*** Begin section ***

-- ==== Sys2Proof/Machine/PtData.lean ====
section
/-! DEFINITION. The datapath of a polynomial tile (R205 to R219, R321): arithmetic under the modulus profiles, shares in
their banks, refresh and conversion, the samplers, the packer and the comparator. What R321 does not say of a field's
operands is log entry 24. -/

namespace Sys2Proof.Machine

open Sys2Proof

/-! ## Modulus profiles (R207 to R209) -/

/-- What a profile fixes: the modulus, or the binary field; the bytes an element takes, the elements a cycle handles, and the
length of a polynomial. -/
structure PtRing where
  q : Nat
  field : Option MceSet
  width : Nat
  group : Nat
  len : Nat
  deriving DecidableEq, Repr

/-- The ring of a profile, given the customer profiles (R207, R208). -/
def ptRing (cust : Nat → CustProf) (p : Nat) : PtRing :=
  match p with
  | 0 => { q := 3329, field := none, width := 2, group := 8, len := 256 }
  | 1 => { q := dsaQ, field := none, width := 4, group := 8, len := 256 }
  | 2 => { q := 2 ^ 12, field := some (mceSet 0), width := 2, group := 16, len := 4096 }
  | 3 => { q := 2 ^ 13, field := some (mceSet 1), width := 2, group := 16, len := 8192 }
  | p => { q := (cust (p % 16)).q, field := none, width := 4, group := 8, len := 2 ^ (cust (p % 16)).log2n }

def PtRing.add (r : PtRing) (a b : Nat) : Nat := if r.field.isSome then Nat.xor a b else addMod r.q a b
def PtRing.sub (r : PtRing) (a b : Nat) : Nat := if r.field.isSome then Nat.xor a b else subMod r.q a b

/-- The product: exact modulo q (R208), or in GF(2^m) (R209). -/
def PtRing.mul (r : PtRing) (a b : Nat) : Nat :=
  match r.field with
  | some f => f.mul (a % r.q) (b % r.q)
  | none => a * b % r.q

def PtRing.sum (r : PtRing) (xs : List Nat) : Nat := xs.foldl r.add 0

/-- Bytes of a group, and the elements they hold. -/
def PtRing.bytes (r : PtRing) : Nat := r.group * r.width
def PtRing.elements (r : PtRing) (b : Bytes) : List Nat := (pieces r.width r.group b).map leNat
def PtRing.encode (r : PtRing) (xs : List Nat) : Bytes := (fit r.bytes (xs.flatMap (toLe r.width)))

/-- Bytes that a move of a polynomial transfers: the binary fields give no length (log entry 24). -/
def PtRing.moveBytes (r : PtRing) (w : UWord) : Nat := if r.field.isSome then Config.moveLen w else r.len * r.width

/-! ## Banks and shares (R213) -/

/-- The bytes of a bank from a position on, within the bank. -/
def bankRead (m : List Host.Cell) (bank pos n : Nat) : Bytes :=
  (List.range n).map fun k => memGet m (bank * 8192 + (pos + k) % 8192)

def bankWrite (m : List Host.Cell) (bank pos : Nat) (bs : Bytes) : List Host.Cell :=
  (List.range bs.length).foldl (fun m k => memSet m (bank * 8192 + (pos + k) % 8192) (bs.getD k 0)) m

/-- The banks of a value's shares, in the order of their numbers, by the bank a word names (R213). Banks 6 and 7 hold public
data at order 2. -/
def shareBanks (d bank : Nat) : List Nat :=
  match d with
  | 0 => [bank]
  | 2 => if bank < 6 then (List.range 3).map (bank / 3 * 3 + ·) else [bank]
  | d => (List.range (d + 1)).map (bank / (d + 1) * (d + 1) + ·)

/-- One port of a word: a bank and a word address. -/
structure PtPort where
  bank : Nat
  addr : Nat
  deriving DecidableEq, Repr

def ptA (w : UWord) : PtPort := { bank := uf w 149 147, addr := uf w 140 130 }
def ptB (w : UWord) : PtPort := { bank := uf w 146 144, addr := uf w 129 119 }
def ptW (w : UWord) : PtPort := { bank := uf w 143 141, addr := uf w 118 108 }

/-- The elements of group `i` at a port, in one bank. -/
def PtRing.at (r : PtRing) (m : List Host.Cell) (p : PtPort) (i : Nat) : List Nat :=
  r.elements (bankRead m p.bank (4 * p.addr + r.bytes * i) r.bytes)

/-- The shares of group `i` at a port. -/
def PtRing.sharesAt (r : PtRing) (d : Nat) (m : List Host.Cell) (p : PtPort) (i : Nat) : List (List Nat) :=
  (shareBanks d p.bank).map fun b => r.at m { p with bank := b } i

/-- Elementwise over rows of one length. -/
def columns (n : Nat) (rows : List (List Nat)) : List (List Nat) := (List.range n).map fun i => rows.map fun x => x.getD i 0

/-- What arithmetic shares, or Boolean ones, stand for. -/
def PtRing.join (r : PtRing) (bool : Bool) (shares : List (List Nat)) : List Nat :=
  (columns r.group shares).map fun c => if bool then c.foldl Nat.xor 0 else r.sum c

*** End section ***

→ **GOAL OF THE EXERCISE**:
Where the listing above reaches the line that contains "def PtRing.mul (r", start retyping, and finish with the line that contains "def bankWrite (m"; reproduce those lines exactly and no others.

→ **RESULT FOR THIS EXERCISE**:
def PtRing.mul (r : PtRing) (a b : Nat) : Nat :=
  match r.field with
  | some f => f.mul (a % r.q) (b % r.q)
  | none => a * b % r.q

def PtRing.sum (r : PtRing) (xs : List Nat) : Nat := xs.foldl r.add 0

/-- Bytes of a group, and the elements they hold. -/
def PtRing.bytes (r : PtRing) : Nat := r.group * r.width
def PtRing.elements (r : PtRing) (b : Bytes) : List Nat := (pieces r.width r.group b).map leNat
def PtRing.encode (r : PtRing) (xs : List Nat) : Bytes := (fit r.bytes (xs.flatMap (toLe r.width)))

/-- Bytes that a move of a polynomial transfers: the binary fields give no length (log entry 24). -/
def PtRing.moveBytes (r : PtRing) (w : UWord) : Nat := if r.field.isSome then Config.moveLen w else r.len * r.width

/-! ## Banks and shares (R213) -/

/-- The bytes of a bank from a position on, within the bank. -/
def bankRead (m : List Host.Cell) (bank pos n : Nat) : Bytes :=
  (List.range n).map fun k => memGet m (bank * 8192 + (pos + k) % 8192)

def bankWrite (m : List Host.Cell) (bank pos : Nat) (bs : Bytes) : List Host.Cell :=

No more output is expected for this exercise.